:: Input

-- ==== Sys2Proof/Laws/Ops.lean ====
section
/-!
SUPPORT. What the shared operations can do: the report of causes, the shapes of the meanings, retiring.
-/

namespace Sys2Proof.Machine

/-! ## Reports (R389) -/

/-- Every condition of a list concerns no lane. -/
def Unmet (ks : List Cause) : Prop := ∀ k ∈ ks, k.lanes = []

theorem Unmet.nil : Unmet [] := by simp [Unmet]

theorem Unmet.append {xs ys : List Cause} (h : Unmet xs) (h' : Unmet ys) : Unmet (xs ++ ys) := by
  intro k hk
  rcases List.mem_append.1 hk with hk | hk
  · exact h k hk
  · exact h' k hk

theorem unmet_append {xs ys : List Cause} : Unmet (xs ++ ys) ↔ Unmet xs ∧ Unmet ys :=
  ⟨fun h => ⟨fun k hk => h k (List.mem_append_left _ hk), fun k hk => h k (List.mem_append_right _ hk)⟩,
    fun h => h.1.append h.2⟩

theorem Unmet.when {b : Bool} {k : Cause} (h : b = true → k.lanes = []) : Unmet (when b k) := by
  intro x hx
  unfold Machine.when at hx
  split at hx
  · next hb => cases List.mem_singleton.1 hx; exact h hb
  · cases hx

/-- Conditions that concern no lane are not reported. -/
theorem report_unmet {lanes : List Nat} {ks : List Cause} (h : Unmet ks) : report lanes ks = none := by
  have own (l : Nat) : ownCause ks l = none := by
    have : (ks.filter fun k => k.lanes.contains l) = [] := by
      rw [List.filter_eq_nil_iff]
      intro k hk
      simp [h k hk]
    unfold ownCause
    rw [this]
    rfl
  unfold report
  have : (lanes.filterMap fun l => (ownCause ks l).map fun k => (l, k)) = [] := by
    rw [List.filterMap_eq_nil_iff]
    intro l _
    simp [own l]
  rw [this]
  rfl

/-- A check without a condition that concerns a lane goes on. -/
theorem check_unmet {s : State} {c : Issuer} {lanes : List Nat} {ks : List Cause} {go : State} (h : Unmet ks) :
    check s c lanes ks go = go := by
  unfold check
  rw [report_unmet h]

/-! ## Registers that are named (R128, R207, R213) -/

theorem unmet_filter {f : Nat → Bool} {r i : Nat} {ls : List Nat} (h : ∀ l ∈ ls, f l = false) :
    Unmet [⟨r, i, ls.filter f⟩] := by
  intro k hk
  cases List.mem_singleton.1 hk
  rw [List.filter_eq_nil_iff]
  intro l hl
  simp [h l hl]

theorem boundCond_free {c : Issuer} {ls : List Nat} {f r : Nat} {b : Bool} (h : vectorFree c ls r b = true) :
    Unmet (boundCond c ls f r) := by
  apply Unmet.when
  intro hb
  simp [vectorFree] at h hb
  omega

theorem pendV_free {c : Issuer} {ls : List Nat} {r : Nat} {b : Bool} (h : vectorFree c ls r b = true) :
    Unmet (pendV c ls r) := by
  apply Unmet.when
  intro hr
  simp [vectorFree] at h hr
  rw [List.filter_eq_nil_iff]
  intro l hl
  rcases h with h | h
  · exact absurd h hr
  · simp [(h.2 l hl).1]

theorem markCond_free {src : Nat} {ls : List Nat} {f : Nat → Bool} (h : ∀ l ∈ ls, f l = false) :
    Unmet (markCond src ls f) := unmet_filter h

theorem pendS_free {c : Issuer} {ls ms : List Nat} {r : SReg} (h : Use.free c ls (.sw r) = true) :
    Unmet (pendS c ms r) := by
  cases r with
  | zero => exact Unmet.nil
  | s n =>
    simp only [pendS]
    apply Unmet.when
    intro hb
    simp [Use.free, hb] at h

theorem pendP_free {c : Issuer} {ls ms : List Nat} {p : Nat} (h : Use.free c ls (.pw p) = true) :
    Unmet (pendP c ms p) := by
  simp only [pendP]
  apply Unmet.when
  intro hb
  simp [Use.free] at h hb
  simp [hb.2] at h
  exact absurd h hb.1

/-- A register that is free meets no condition. -/
theorem useCond_free {c : Issuer} {ls : List Nat} {u : Use} (h : Use.free c ls u = true) :
    Unmet (useCond c ls u) := by
  cases u with
  | vr f r =>
    simp only [useCond, Use.free] at h ⊢
    refine ((boundCond_free h).append (pendV_free h)).append (markCond_free ?_)
    intro l hl
    simp [vectorFree] at h
    rcases h with h | h
    · simp [h]
    · simp [(h.2 l hl).2]
  | vw f r =>
    simp only [useCond, Use.free] at h ⊢
    exact (boundCond_free h).append (pendV_free h)
  | sr r =>
    cases r with
    | zero => exact Unmet.nil.append Unmet.nil
    | s n =>
      simp [Use.free] at h
      refine (pendS_free (ls := ls) (by simp [Use.free, h.1])).append (markCond_free fun _ _ => h.2)
  | sw r => exact pendS_free h
  | pr p =>
    simp [Use.free] at h
    refine (pendP_free (ls := ls) (by simp [Use.free]; exact h.imp id And.left)).append
      (markCond_free fun l hl => ?_)
    simp; intro hp; rcases h with h | h
    · exact absurd h hp
    · exact h.2 l hl
  | pw p => exact pendP_free h
  | prAll p =>
    simp [Use.free] at h
    refine (pendP_free (ls := ls) (by simp [Use.free]; exact h.imp id And.left)).append
      (markCond_free fun l hl => ?_)
    simp only [Bool.and_eq_false_imp, List.any_eq_false]
    intro hp k hk
    rcases h with h | h
    · simp [h] at hp
    · simpa using h.2 k (by simpa using hk)
  | lead f r =>
    simp only [useCond, Use.free, Bool.and_eq_true] at h ⊢
    refine ((boundCond_free h.1).append (pendV_free h.1)).append (markCond_free fun l hl => ?_)
    have h2 := h.2
    simp at h2 hl
    rcases h2 with h2 | h2
    · simp [h2]
    · simp [(h2 l hl.1).resolve_left (by simpa using hl.2)]
  | side r =>
    simp [Use.free] at h
    exact markCond_free fun l hl => by simp; intro hr; exact (h.resolve_left hr) l hl
  | sideB r k => simp [Use.free] at h; exact markCond_free fun l hl => by simp; intro hr; exact (h.resolve_left hr) l hl
  | xr n => simp [Use.free] at h; exact markCond_free h
  | base n => simp [Use.free] at h; exact markCond_free fun _ _ => h
  | q n => simp [Use.free] at h; exact markCond_free fun _ _ => by simpa using h
  | qw n k => simp [Use.free] at h; exact markCond_free fun _ _ => h
  | spec k => simp [Use.free] at h; exact markCond_free fun _ _ => h
  | ck n => simp [Use.free] at h; exact markCond_free fun _ _ => by simpa using h
  | ckw n k => simp [Use.free] at h; exact markCond_free fun _ _ => h
  | ff => simp [Use.free] at h; exact markCond_free h
  | accord => simp [Use.free] at h; exact markCond_free fun _ _ => h

theorem useConds_free {c : Issuer} {ls : List Nat} {us : List Use} (h : allFree c ls us = true) :
    Unmet (useConds c ls us) := by
  intro k hk
  obtain ⟨u, hu, hk⟩ := List.mem_flatMap.1 hk
  exact useCond_free (List.all_eq_true.1 h u hu) k hk

theorem guardConds_free {c : Issuer} {g : Guard} (h : allFree c c.all [.pr g.p.val] = true) :
    Unmet (guardConds c g) :=
  useCond_free (by simpa [allFree] using h)

/-- The FP Trap condition is not met where no lane meets an enabled one. -/
theorem fpCond_untrapped {w : Wave} {rs : List LaneRes} (h : untrapped w rs = true) : fpCond w rs = [] := by
  have met (code : Nat) (hc : code ∈ List.range 6) : (rs.filter fun r => fpMet w code r.fl r.snan) = [] := by
    rw [List.filter_eq_nil_iff]
    intro r hr
    have := List.all_eq_true.1 (List.all_eq_true.1 h r hr) code hc
    simpa using this
  unfold fpCond
  have : ((List.range 6).find? fun code => !(rs.filter fun r => fpMet w code r.fl r.snan).isEmpty) = none := by
    rw [List.find?_eq_none]
    intro code hc
    simp [met code hc]
  simp only [this]

/-! ## The shapes of the meanings -/

theorem issued_some {s : State} {c : Issuer} {f : Issuer → State} (h : issuer s = some c) :
    issued s f = .next (f c) := by
  unfold issued
  rw [h]

/-- An instruction of the wave goes on where its registers are free and nothing else is met. -/
theorem waveOp_free {s : State} {c : Issuer} {len : Nat} {us : List Use} {more : Issuer → List Cause}
    {eff : Issuer → Wave} (h : issuer s = some c) (hu : allFree c c.all us = true) (hm : Unmet (more c)) :
    waveOp s len us more eff = .next (retire s c len (eff c)) := by
  unfold waveOp
  rw [issued_some h, check_unmet ((useConds_free hu).append hm)]

/-- An instruction of the active lanes goes on where its registers are free and nothing else is met. -/
theorem laneOp_free {s : State} {c : Issuer} {len : Nat} {g : Guard} {us : List Use}
    {more : Issuer → List Nat → List Cause} {eff : Issuer → List Nat → Wave} (h : issuer s = some c)
    (hg : allFree c c.all [.pr g.p.val] = true) (hu : allFree c (c.lanes g) us = true)
    (hm : Unmet (more c (c.lanes g))) :
    laneOp s len g us more eff = .next (retire s c len (eff c (c.lanes g))) := by
  unfold laneOp
  rw [issued_some h]
  simp only
  rw [check_unmet (((guardConds_free hg).append (useConds_free hu)).append hm)]

/-- An instruction that rounds goes on where no enabled trap is met. -/
theorem fpOp_free {s : State} {c : Issuer} {len : Nat} {g : Guard} {us : List Use}
    {more : Issuer → List Nat → List Cause} {res : Issuer → Nat → LaneRes} {write : Wave → List LaneRes → Wave}
    (h : issuer s = some c) (hg : allFree c c.all [.pr g.p.val] = true)
    (hu : allFree c (c.lanes g) (.spec 2 :: .ff :: us) = true) (hm : Unmet (more c (c.lanes g)))
    (ht : untrapped c.w ((c.lanes g).map (res c)) = true) :
    fpOp s len g us more res write =
      .next (retire s c len ((write c.w ((c.lanes g).map (res c))).orRes ((c.lanes g).map (res c)))) := by
  unfold fpOp
  rw [issued_some h]
  simp only
  rw [fpCond_untrapped ht, List.append_nil,
    check_unmet (((guardConds_free hg).append (useConds_free hu)).append hm)]

/-! ## Retiring -/

theorem find_map_same {α : Type} {p : α → Bool} {f : α → α} (hf : ∀ x, p (f x) = p x) {xs : List α} :
    (xs.map fun x => if p x then f x else x).find? p = (xs.find? p).map f := by
  induction xs with
  | nil => rfl
  | cons x xs ih =>
    simp only [List.map_cons, List.find?_cons]
    cases h : p x
    · simp [h, ih]
    · simp [h, hf]

/-- The gang of a slice after a change of it. -/
theorem modGang_find {w : Wave} {j : Nat} {f : Gang → Gang} (hf : ∀ x, (f x).slices = x.slices) :
    (w.modGang j f).gangs.find? (fun x => x.slices.getLsbD j) =
      (w.gangs.find? fun x => x.slices.getLsbD j).map f :=
  find_map_same (p := fun x : Gang => x.slices.getLsbD j) (fun x => by simp [hf])

theorem issuerAt_of {s : State} {r : GangRef} {g : Group} {w : Wave} {x : Gang} (hg : findGroup s r.gid = some g)
    (hw : g.waves[r.wave]? = some w) (hx : w.gangs.find? (fun x => x.slices.getLsbD r.slice) = some x) :
    issuerAt s r = some ⟨r, g, w, x⟩ := by
  simp [issuerAt, hg, hw, hx]

/-- After a change of the issuing wave that leaves its gang at the end of the instruction, the instruction has
retired. -/
theorem retired_of {c : Issuer} {i : Instr} {t : State} {g : Group} {w v : Wave}
    (hg : findGroup t c.ref.gid = some g) (hw : g.waves[c.ref.wave]? = some v)
    (hv : v = w.step c i.len) (hx : w.gangs.find? (fun x => x.slices.getLsbD c.ref.slice) = some c.gang)
    (ht : w.trap.tm = c.w.trap.tm) (hh : w.halted = c.w.halted) : Retired c i t := by
  subst hv
  have hx' : (w.step c i.len).gangs.find? (fun x => x.slices.getLsbD c.ref.slice) =
      some (c.gang.advance i.len) := by
    have := modGang_find (w := w) (j := c.ref.slice) (f := fun g => g.advance i.len) (fun _ => rfl)
    rw [hx] at this
    exact this
  exact ⟨_, issuerAt_of hg hw hx', rfl, rfl, ht, hh⟩

/-- `retire` retires the instruction. -/
theorem retire_retired {s : State} {c : Issuer} {i : Instr} {w : Wave} (h : issuer s = some c)
    (hx : w.gangs = c.w.gangs) (ht : w.trap.tm = c.w.trap.tm) (hh : w.halted = c.w.halted) :
    Retired c i (retire s c i.len w) := by
  obtain ⟨-, h⟩ := issuer_some h
  obtain ⟨-, hg, hw, hf⟩ := issuerAt_some h
  have hw' : c.g.waves[c.ref.wave]? = some c.w := by
    unfold findWave at hw
    rw [hg] at hw
    exact hw
  refine retired_of (g := { c.g with waves := modifyAt (fun _ => w.step c i.len) c.ref.wave c.g.waves })
    (findGroup_modWave hg) ?_ rfl (by rw [hx]; exact hf) ht hh
  simp [modifyAt_get, hw']

/-- `retireNow` retires the instruction in a state whose groups are those of the issue. -/
theorem retireNow_retired {s t : State} {c : Issuer} {i : Instr} {f : Wave → Wave} (h : issuer s = some c)
    (hs : t.groups = s.groups) (hx : (f c.w).gangs = c.w.gangs) (ht : (f c.w).trap.tm = c.w.trap.tm)
    (hh : (f c.w).halted = c.w.halted) : Retired c i (retireNow t c i.len f) := by
  obtain ⟨-, h⟩ := issuer_some h
  obtain ⟨-, hg, hw, hf⟩ := issuerAt_some h
  have hg' : findGroup t c.ref.gid = some c.g := by
    unfold findGroup at hg ⊢
    rw [hs]
    exact hg
  have hw' : c.g.waves[c.ref.wave]? = some c.w := by
    unfold findWave at hw
    rw [hg] at hw
    exact hw
  refine retired_of (w := f c.w)
    (g := { c.g with waves := modifyAt (fun w => (f w).step c i.len) c.ref.wave c.g.waves })
    (findGroup_modWave hg') ?_ rfl (by rw [hx]; exact hf) ht hh
  simp [modifyAt_get, hw']

end Sys2Proof.Machine
end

::::

### [Description of the task]
Print, without alteration, only the lines above between the one holding "fpOp s len g" and the one holding "## Retiring -/", inclusive.

### [Exercise output]
    fpOp s len g us more res write =
      .next (retire s c len ((write c.w ((c.lanes g).map (res c))).orRes ((c.lanes g).map (res c)))) := by
  unfold fpOp
  rw [issued_some h]
  simp only
  rw [fpCond_untrapped ht, List.append_nil,
    check_unmet (((guardConds_free hg).append (useConds_free hu)).append hm)]

/-! ## Retiring -/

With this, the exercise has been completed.